Ancient Iranian Relics Returned Home from Belgium

Ancient Iranian Relics  Returned Home from BelgiumAncient Iranian Relics  Returned Home from Belgium

artifacts from the necropolis of Khurvin have been returned to Iran after 35 years following a verdict by the court of appeals in Belgium.

The collection, which was held in Cinquantenaire Museum in Brussels, Belgium, was returned home on a special chartered flight and was delivered to Iranian officials in a special ceremony. Masoud Soltanifar, head of Iran Cultural Heritage, Handicrafts, and Tourism Organization (ICHHTO), attending the ceremony in Tehran’s Mehrabad airport, congratulated the Iranian nation for having won back some of their most valuable antique treasures.

The victory was the result of rigorous efforts and pursuit of the case by officials of ICHHTO and Iranian legal experts in international law as well as experts at the international legal affairs center in Paris, MNA reported.

Khurvin, a village fifty miles northeast of Tehran, is situated in Savojbolagh county, Alborz Province.

It was influenced by Mesopotamia and Central Asia because of its location near migration and trade routes. Agriculture was abundant in this region due to the presence of streams and other water sources from the mountains. Tombs were found in cemeteries similar to Sialk but lack of weaponry indicates that the emphasis was on farming and herding rather than warfare. Pottery was found in abundance in the tombs excavated at Khurvin. Unfortunately there are several graves that were robbed and the treasures sold illegally.

The collection to be returned dates back to about 2000 BC and consists of ten crates of over 300 objects and relics from the ancient site of Khurvin.

The artifacts were moved out of Iran in 1965 by Wolfcarius-Maleki, a French woman who was married to an Iranian physician, Prof. Maleki, and lived in Iran for about 18 years.

  violation of law

Iran opened the case in 1981, appealing for the restitution of the antiques after being informed that the collection is kept in a museum in the Belgian city of Ghent. The Iranian government declared that the antiques are among the country’s cultural heritage and their transfer was a clear violation of the law on preserving national heritage of the country.

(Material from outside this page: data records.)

@[simp] theorem cofunWord_rdField : rdField (cofunWord z cofun) = (cofun).extractLsb' 11 5 := by
  change @BitVec.extractLsb' (4 + 2 + 1 + 25) 11 5 (0b0100#4 ++ z ++ 1#1 ++ cofun) = _
  simp (disch := omega) only [BitVec.extractLsb'_append_eq_of_le, BitVec.extractLsb'_append_eq_of_add_le,
    Nat.reduceSub, BitVec.extractLsb'_eq_self]

@[simp] theorem cofunWord_saField : saField (cofunWord z cofun) = (cofun).extractLsb' 6 5 := by
  change @BitVec.extractLsb' (4 + 2 + 1 + 25) 6 5 (0b0100#4 ++ z ++ 1#1 ++ cofun) = _
  simp (disch := omega) only [BitVec.extractLsb'_append_eq_of_le, BitVec.extractLsb'_append_eq_of_add_le,
    Nat.reduceSub, BitVec.extractLsb'_eq_self]

@[simp] theorem cofunWord_fnField : fnField (cofunWord z cofun) = (cofun).extractLsb' 0 6 := by
  change @BitVec.extractLsb' (4 + 2 + 1 + 25) 0 6 (0b0100#4 ++ z ++ 1#1 ++ cofun) = _
  simp (disch := omega) only [BitVec.extractLsb'_append_eq_of_le, BitVec.extractLsb'_append_eq_of_add_le,
    Nat.reduceSub, BitVec.extractLsb'_eq_self]

@[simp] theorem cofunWord_immField : immField (cofunWord z cofun) = (cofun).extractLsb' 0 16 := by
  change @BitVec.extractLsb' (4 + 2 + 1 + 25) 0 16 (0b0100#4 ++ z ++ 1#1 ++ cofun) = _
  simp (disch := omega) only [BitVec.extractLsb'_append_eq_of_le, BitVec.extractLsb'_append_eq_of_add_le,
    Nat.reduceSub, BitVec.extractLsb'_eq_self]

@[simp] theorem cofunWord_cofunField : cofunField (cofunWord z cofun) = cofun := by
  change @BitVec.extractLsb' (4 + 2 + 1 + 25) 0 25 (0b0100#4 ++ z ++ 1#1 ++ cofun) = _
  simp (disch := omega) only [BitVec.extractLsb'_append_eq_of_le, BitVec.extractLsb'_append_eq_of_add_le,
    Nat.reduceSub, BitVec.extractLsb'_eq_self]

@[simp] theorem cofunWord_zField : zField (cofunWord z cofun) = z := by
  change @BitVec.extractLsb' (4 + 2 + 1 + 25) 26 2 (0b0100#4 ++ z ++ 1#1 ++ cofun) = _
  simp (disch := omega) only [BitVec.extractLsb'_append_eq_of_le, BitVec.extractLsb'_append_eq_of_add_le,
    Nat.reduceSub, BitVec.extractLsb'_eq_self]

@[simp] theorem cofunWord_bits_0_11 : (cofunWord z cofun).extractLsb' 0 11 = (cofun).extractLsb' 0 11 := by
  change @BitVec.extractLsb' (4 + 2 + 1 + 25) 0 11 (0b0100#4 ++ z ++ 1#1 ++ cofun) = _
  simp (disch := omega) only [BitVec.extractLsb'_append_eq_of_le, BitVec.extractLsb'_append_eq_of_add_le,
    Nat.reduceSub, BitVec.extractLsb'_eq_self]

end cofunWord

section zWord
variable (op : BitVec 4) (z : BitVec 2) (rs rt : Reg) (imm : BitVec 16)

@[simp] theorem zWord_opField : opField (zWord op z rs rt imm) = (op ++ z : BitVec 6) := by
  change @BitVec.extractLsb' (4 + 2 + 5 + 5 + 16) 26 6 (op ++ z ++ rs ++ rt ++ imm) = _
  simp (disch := omega) only [BitVec.extractLsb'_append_eq_of_le, Nat.reduceSub]
  exact BitVec.extractLsb'_eq_self

@[simp] theorem zWord_rsField : rsField (zWord op z rs rt imm) = rs := by
  change @BitVec.extractLsb' (4 + 2 + 5 + 5 + 16) 21 5 (op ++ z ++ rs ++ rt ++ imm) = _
  simp (disch := omega) only [BitVec.extractLsb'_append_eq_of_le, BitVec.extractLsb'_append_eq_of_add_le,
    Nat.reduceSub, BitVec.extractLsb'_eq_self]

@[simp] theorem zWord_rtField : rtField (zWord op z rs rt imm) = rt := by
  change @BitVec.extractLsb' (4 + 2 + 5 + 5 + 16) 16 5 (op ++ z ++ rs ++ rt ++ imm) = _
  simp (disch := omega) only [BitVec.extractLsb'_append_eq_of_le, BitVec.extractLsb'_append_eq_of_add_le,
    Nat.reduceSub, BitVec.extractLsb'_eq_self]

@[simp] theorem zWord_rdField : rdField (zWord op z rs rt imm) = (imm).extractLsb' 11 5 := by
  change @BitVec.extractLsb' (4 + 2 + 5 + 5 + 16) 11 5 (op ++ z ++ rs ++ rt ++ imm) = _
  simp (disch := omega) only [BitVec.extractLsb'_append_eq_of_le, BitVec.extractLsb'_append_eq_of_add_le,
    Nat.reduceSub, BitVec.extractLsb'_eq_self]

@[simp] theorem zWord_saField : saField (zWord op z rs rt imm) = (imm).extractLsb' 6 5 := by
  change @BitVec.extractLsb' (4 + 2 + 5 + 5 + 16) 6 5 (op ++ z ++ rs ++ rt ++ imm) = _
  simp (disch := omega) only [BitVec.extractLsb'_append_eq_of_le, BitVec.extractLsb'_append_eq_of_add_le,
    Nat.reduceSub, BitVec.extractLsb'_eq_self]

@[simp] theorem zWord_fnField : fnField (zWord op z rs rt imm) = (imm).extractLsb' 0 6 := by
  change @BitVec.extractLsb' (4 + 2 + 5 + 5 + 16) 0 6 (op ++ z ++ rs ++ rt ++ imm) = _
  simp (disch := omega) only [BitVec.extractLsb'_append_eq_of_le, BitVec.extractLsb'_append_eq_of_add_le,
    Nat.reduceSub, BitVec.extractLsb'_eq_self]

@[simp] theorem zWord_immField : immField (zWord op z rs rt imm) = imm := by
  change @BitVec.extractLsb' (4 + 2 + 5 + 5 + 16) 0 16 (op ++ z ++ rs ++ rt ++ imm) = _
  simp (disch := omega) only [BitVec.extractLsb'_append_eq_of_le, BitVec.extractLsb'_append_eq_of_add_le,
    Nat.reduceSub, BitVec.extractLsb'_eq_self]

@[simp] theorem zWord_zField : zField (zWord op z rs rt imm) = z := by
  change @BitVec.extractLsb' (4 + 2 + 5 + 5 + 16) 26 2 (op ++ z ++ rs ++ rt ++ imm) = _
  simp (disch := omega) only [BitVec.extractLsb'_append_eq_of_le, BitVec.extractLsb'_append_eq_of_add_le,
    Nat.reduceSub, BitVec.extractLsb'_eq_self]

@[simp] theorem zWord_bits_0_11 : (zWord op z rs rt imm).extractLsb' 0 11 = (imm).extractLsb' 0 11 := by
  change @BitVec.extractLsb' (4 + 2 + 5 + 5 + 16) 0 11 (op ++ z ++ rs ++ rt ++ imm) = _
  simp (disch := omega) only [BitVec.extractLsb'_append_eq_of_le, BitVec.extractLsb'_append_eq_of_add_le,
    Nat.reduceSub, BitVec.extractLsb'_eq_self]

end zWord

section riHalf
variable (op : BitVec 5) (rx : Reg3) (imm : BitVec 8)

@[simp] theorem riHalf_op16Field : op16Field (riHalf op rx imm) = op := by
  change @BitVec.extractLsb' (5 + 3 + 8) 11 5 (op ++ rx ++ imm) = _
  simp (disch := omega) only [BitVec.extractLsb'_append_eq_of_le, BitVec.extractLsb'_append_eq_of_add_le,
    Nat.reduceSub, BitVec.extractLsb'_eq_self]

@[simp] theorem riHalf_rxField : rxField (riHalf op rx imm) = rx := by
  change @BitVec.extractLsb' (5 + 3 + 8) 8 3 (op ++ rx ++ imm) = _
  simp (disch := omega) only [BitVec.extractLsb'_append_eq_of_le, BitVec.extractLsb'_append_eq_of_add_le,
    Nat.reduceSub, BitVec.extractLsb'_eq_self]

@[simp] theorem riHalf_ryField : ryField (riHalf op rx imm) = (imm).extractLsb' 5 3 := by
  change @BitVec.extractLsb' (5 + 3 + 8) 5 3 (op ++ rx ++ imm) = _
  simp (disch := omega) only [BitVec.extractLsb'_append_eq_of_le, BitVec.extractLsb'_append_eq_of_add_le,
    Nat.reduceSub, BitVec.extractLsb'_eq_self]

Wolfcarius, however, claimed legal ownership of the antiques saying she had discovered part of the collection in a legal excavation, back in 1960s, authorized by the officials of the time and had bought the rest from local vendors.

Iran rejected the claim on the basis that no report of the excavation and discovery of the artifacts and antiques were ever reported to the government as required by law for the findings to be legally and officially established.

Towards the end of 1981, the items were sequestered by a court order to prevent dealing in them during litigation; the collection was left in their location at the University of Ghent and in the care of Prof. Vanden Berghe.

Louis Vanden Berghe was a Belgian archaeologist who devoted almost all his research to Iran’s history. He traveled to Iran in the winter of 1954, where he undertook excavations from November 26 to December 5 at Khurvin and excavated 14 tombs of the Early Iron Age.

In the midst of the litigation, the court ordered the suit of Wolfcarius against Prof. Vanden Berghe, the holder of the collection, for possession, and that of the Iranian government against Wolfcarius for return of the collection to Iran, to be heard together. Wolfcarius also claimed damage for eight years since her request in 1979 on her “deprivation of possession.” The Iranian government, on the other hand, claimed that according to Article 36 of its Law of November 3, 1930, illegally exported antiquities could be regarded by the state as contraband and forfeited. It did not, however, for the purpose of the litigation, deny Wolfcarius was the owner of the collection, and did not seek title to the collection, but only its return to Iran.

 in Denial Twice

The case was presented by Iran and denied by the court twice in 1998 and 2012. In fall 2013, an appeals court reversed the previously issued verdict and the case was sent to Liege court of appeals for another proceeding. Finally the Liege court voted in favor of Iran and that the antiques collection should be restituted to ICHHTO.

Currently 228 relics from the necropolis of Khurvin exist in Iran National Museum which will add up to a total of 577 after the collection is returned to the country. “The new artifacts include pottery and metal objects for various functions and usages,” said cultural heritage deputy of ICHHTO, Mohammad Hassan Talebiyan. He also asserted that “this gives a perfect opportunity to archaeology experts and researchers to study the history, lifestyle, and culture of Iranians two millennia before Christ.”

The package was escorted by a special police force to the National Museum of Iran. The expert examination of the artifacts will start soon.